Customer communications within utilities can be complex, nuanced and niche. The energy sector has a rich set of industry-specific technical terms - basic examples include ‘smart meter’, ‘price cap’ and ‘fixed tariff’. In specialised sectors like energy, NLU models may struggle to recognise and interpret industry-specific jargon, acronyms and terms. Typical AI training models for generic customer service use will lack this detail. Utility NLU technologies will only succeed when thoroughly and expertly trained using custom large language models fine-tuned for specific industry terminology.
Training NLU for use in utility CX involves a multi-step process that combines data collection, annotation, model selection, and continuous improvement. For example, training utility NLU models involves gathering a diverse and representative dataset of utility-specific customer interactions, including phone calls, emails, and chat transcripts. Without training models with this specific ‘vocab’, self-service functionality will likely fail. The resulting frustration could put customers off from future use or lead to negative sentiment towards subsequent agent-led interactions.
As with all implementations, it is also vital to continuously monitor the model's performance in real-world customer interactions. Using this feedback, future iterations have enhanced accuracy and the ability to handle a wider range of queries, especially as industry trends evolve.

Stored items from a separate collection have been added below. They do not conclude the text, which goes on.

-- ==== Sys2Proof/Machine/Sha256.lean ====
section
/-! DEFINITION. The default `HASH`, SHA-256 (00_scope.md R6, 41_integrity.md R141): PRESUMED, written from general knowledge of FIPS 180-4,
which the spec names and does not give (log entry 13). The machine does not use it: it runs with the parameter of `Config.params`. -/

namespace Sys2Proof.Machine

/-- The eight words of a hash state, or of the working variables a to h. -/
structure ShaWords where
  a : Word
  b : Word
  c : Word
  d : Word
  e : Word
  f : Word
  g : Word
  h : Word
  deriving DecidableEq, Repr

/-- The greatest number whose `k`-th power is at most `n`, above `acc` by less than `2 ^ bits`, one bit at a time. -/
def natRoot (k n : Nat) : Nat → Nat → Nat
  | 0, acc => acc
  | bit + 1, acc => natRoot k n bit (if (acc + 2 ^ bit) ^ k ≤ n then acc + 2 ^ bit else acc)

/-- The first 32 bits of the fractional part of the `k`-th root of a number below `8 ^ k`. -/
def rootFraction (k p : Nat) : Word := BitVec.ofNat 32 (natRoot k (p * 2 ^ (32 * k)) 35 0)

/-- The first 64 primes. -/
def shaPrimes : List Nat :=
  [2, 3, 5, 7, 11, 13, 17, 19, 23, 29, 31, 37, 41, 43, 47, 53] ++
  [59, 61, 67, 71, 73, 79, 83, 89, 97, 101, 103, 107, 109, 113, 127, 131] ++
  [137, 139, 149, 151, 157, 163, 167, 173, 179, 181, 191, 193, 197, 199, 211, 223] ++
  [227, 229, 233, 239, 241, 251, 257, 263, 269, 271, 277, 281, 283, 293, 307, 311]

/-- The initial hash value, from the square roots of the first eight primes. -/
def shaInit : ShaWords where
  a := rootFraction 2 2
  b := rootFraction 2 3
  c := rootFraction 2 5
  d := rootFraction 2 7
  e := rootFraction 2 11
  f := rootFraction 2 13
  g := rootFraction 2 17
  h := rootFraction 2 19

/-- The 64 round constants, from the cube roots of the first 64 primes. -/
def shaRoundConstants : List Word := shaPrimes.map (rootFraction 3)

/-- The exclusive or of a word rotated right by two amounts and of a third word. -/
def rotMix (r1 r2 : Nat) (x y : Word) : Word := x.rotateRight r1 ^^^ x.rotateRight r2 ^^^ y

def shaBigSigma0 (x : Word) : Word := rotMix 2 13 x (x.rotateRight 22)

def shaBigSigma1 (x : Word) : Word := rotMix 6 11 x (x.rotateRight 25)

def shaSmallSigma0 (x : Word) : Word := rotMix 7 18 x (x >>> 3)

def shaSmallSigma1 (x : Word) : Word := rotMix 17 19 x (x >>> 10)

def shaCh (x y z : Word) : Word := (x &&& y) ^^^ (~~~x &&& z)

def shaMaj (x y z : Word) : Word := (x &&& y) ^^^ (x &&& z) ^^^ (y &&& z)

/-- One round, with its constant `k` and message word `w`. -/
def shaRound (v : ShaWords) (k w : Word) : ShaWords :=
  let t1 := v.h + shaBigSigma1 v.e + shaCh v.e v.f v.g + k + w
  let t2 := shaBigSigma0 v.a + shaMaj v.a v.b v.c
  ⟨t1 + t2, v.a, v.b, v.c, v.d + t1, v.e, v.f, v.g⟩

/-- The message word that follows a window of the last sixteen. -/
def shaNextWord (win : List Word) : Word :=
  shaSmallSigma1 (win.getD 14 0) + win.getD 9 0 + shaSmallSigma0 (win.getD 1 0) + win.getD 0 0

/-- The rounds for the constants that remain, over a sliding window of sixteen message words. -/
def shaRounds : List Word → List Word → ShaWords → ShaWords
  | [], _, v => v
  | k :: ks, win, v => shaRounds ks (win.tail ++ [shaNextWord win]) (shaRound v k (win.getD 0 0))

/-- One block of sixteen words taken into the hash state. -/
def shaBlock (block : List Word) (v : ShaWords) : ShaWords :=
  let r := shaRounds shaRoundConstants block v
  ⟨v.a + r.a, v.b + r.b, v.c + r.c, v.d + r.d, v.e + r.e, v.f + r.f, v.g + r.g, v.h + r.h⟩

/-- Bytes as words, most significant byte first. -/
def beWords : List Byte → List Word
  | b0 :: b1 :: b2 :: b3 :: rest => (b0 ++ b1 ++ b2 ++ b3) :: beWords rest
  | _ => []

/-- The blocks that remain, `n` of them. -/
def shaBlocks : Nat → List Word → ShaWords → ShaWords
  | 0, _, v => v
  | n + 1, ws, v => shaBlocks n (ws.drop 16) (shaBlock (ws.take 16) v)

/-- `n` as eight bytes, most significant first. -/
def beBytes64 (n : Nat) : List Byte :=
  (List.range 8).map (fun i => BitVec.ofNat 8 (n / 256 ^ (7 - i)))

/-- The padded message: a 1 bit, zeros to 56 bytes past a whole number of blocks, the length in bits. -/
def shaPad (s : List Byte) : List Byte :=
  s ++ [0x80#8] ++ List.replicate ((119 - s.length % 64) % 64) 0 ++ beBytes64 (8 * s.length)

/-- Byte `i` of a word, most significant first. -/
def beByte (w : Word) (i : Nat) : Byte := (w >>> (8 * (3 - i))).setWidth 8

/-- The digest: the eight words, each most significant byte first (R142). -/
def shaDigest (v : ShaWords) : Digest :=
  #v[beByte v.a 0, beByte v.a 1, beByte v.a 2, beByte v.a 3, beByte v.b 0, beByte v.b 1, beByte v.b 2, beByte v.b 3,
    beByte v.c 0, beByte v.c 1, beByte v.c 2, beByte v.c 3, beByte v.d 0, beByte v.d 1, beByte v.d 2, beByte v.d 3,
    beByte v.e 0, beByte v.e 1, beByte v.e 2, beByte v.e 3, beByte v.f 0, beByte v.f 1, beByte v.f 2, beByte v.f 3,
    beByte v.g 0, beByte v.g 1, beByte v.g 2, beByte v.g 3, beByte v.h 0, beByte v.h 1, beByte v.h 2, beByte v.h 3]

/-- SHA-256. -/
def sha256 (s : List Byte) : Digest :=
  let m := shaPad s
  shaDigest (shaBlocks (m.length / 64) (beWords m) shaInit)

/-- The parameters of the spec's test vectors (95_test_vectors.md): `MEM_AW = 12` and `HASH` its default. The window bases are
not the vectors' concern. -/
def vectorParams : Params where
  memAwAbove := 7
  regPage := 0
  memPage := 1
  hash := sha256

end Sys2Proof.Machine
end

For example, it is only in the last two years that ‘cost of living crisis’ has become a part of everyday conversation. This short phrase can encompass much sentiment and nuance - especially when customers are speaking in the context of utility services. It’s essential, therefore, that the NLU model is regularly updated and retrained to adapt to evolving customer needs, industry trends, and regulations.
With 71% of European utilities and telecoms providers having invested in AI for CX, NLU is the next obvious step for enhanced integration. However, with nearly four in ten European business executives identifying that training AI models takes too much time, they increasingly turn to expert partners to manage this continuous process.
Strategic NLU will redefine CX
Evolving AI for CX is not a mere tactic – it’s now a core strategy. In the next two years, over nine in ten European executives plan on investing more in these technologies, with the majority saying it will undoubtedly contribute to performance.
This focus on overarching strategy is vital. In a complex, high-volume CX environment, simply automating or adding NLU to singular processes and expecting a successful outcome is unlikely to deliver ROI and could even introduce pain points. CX leaders must strategically target real customer pain points, set clear objectives, define project ownership and standardise ongoing supervision as key to success.
For example, excessive reliance on NLU-driven automation can erode the human touch in customer service, leaving customers feeling undervalued. As with all AI implementations, some issues may require human intervention, and automation should not replace the need for human support entirely. Combining AI with human oversight and intervention can help balance automation and personalised, effective customer support.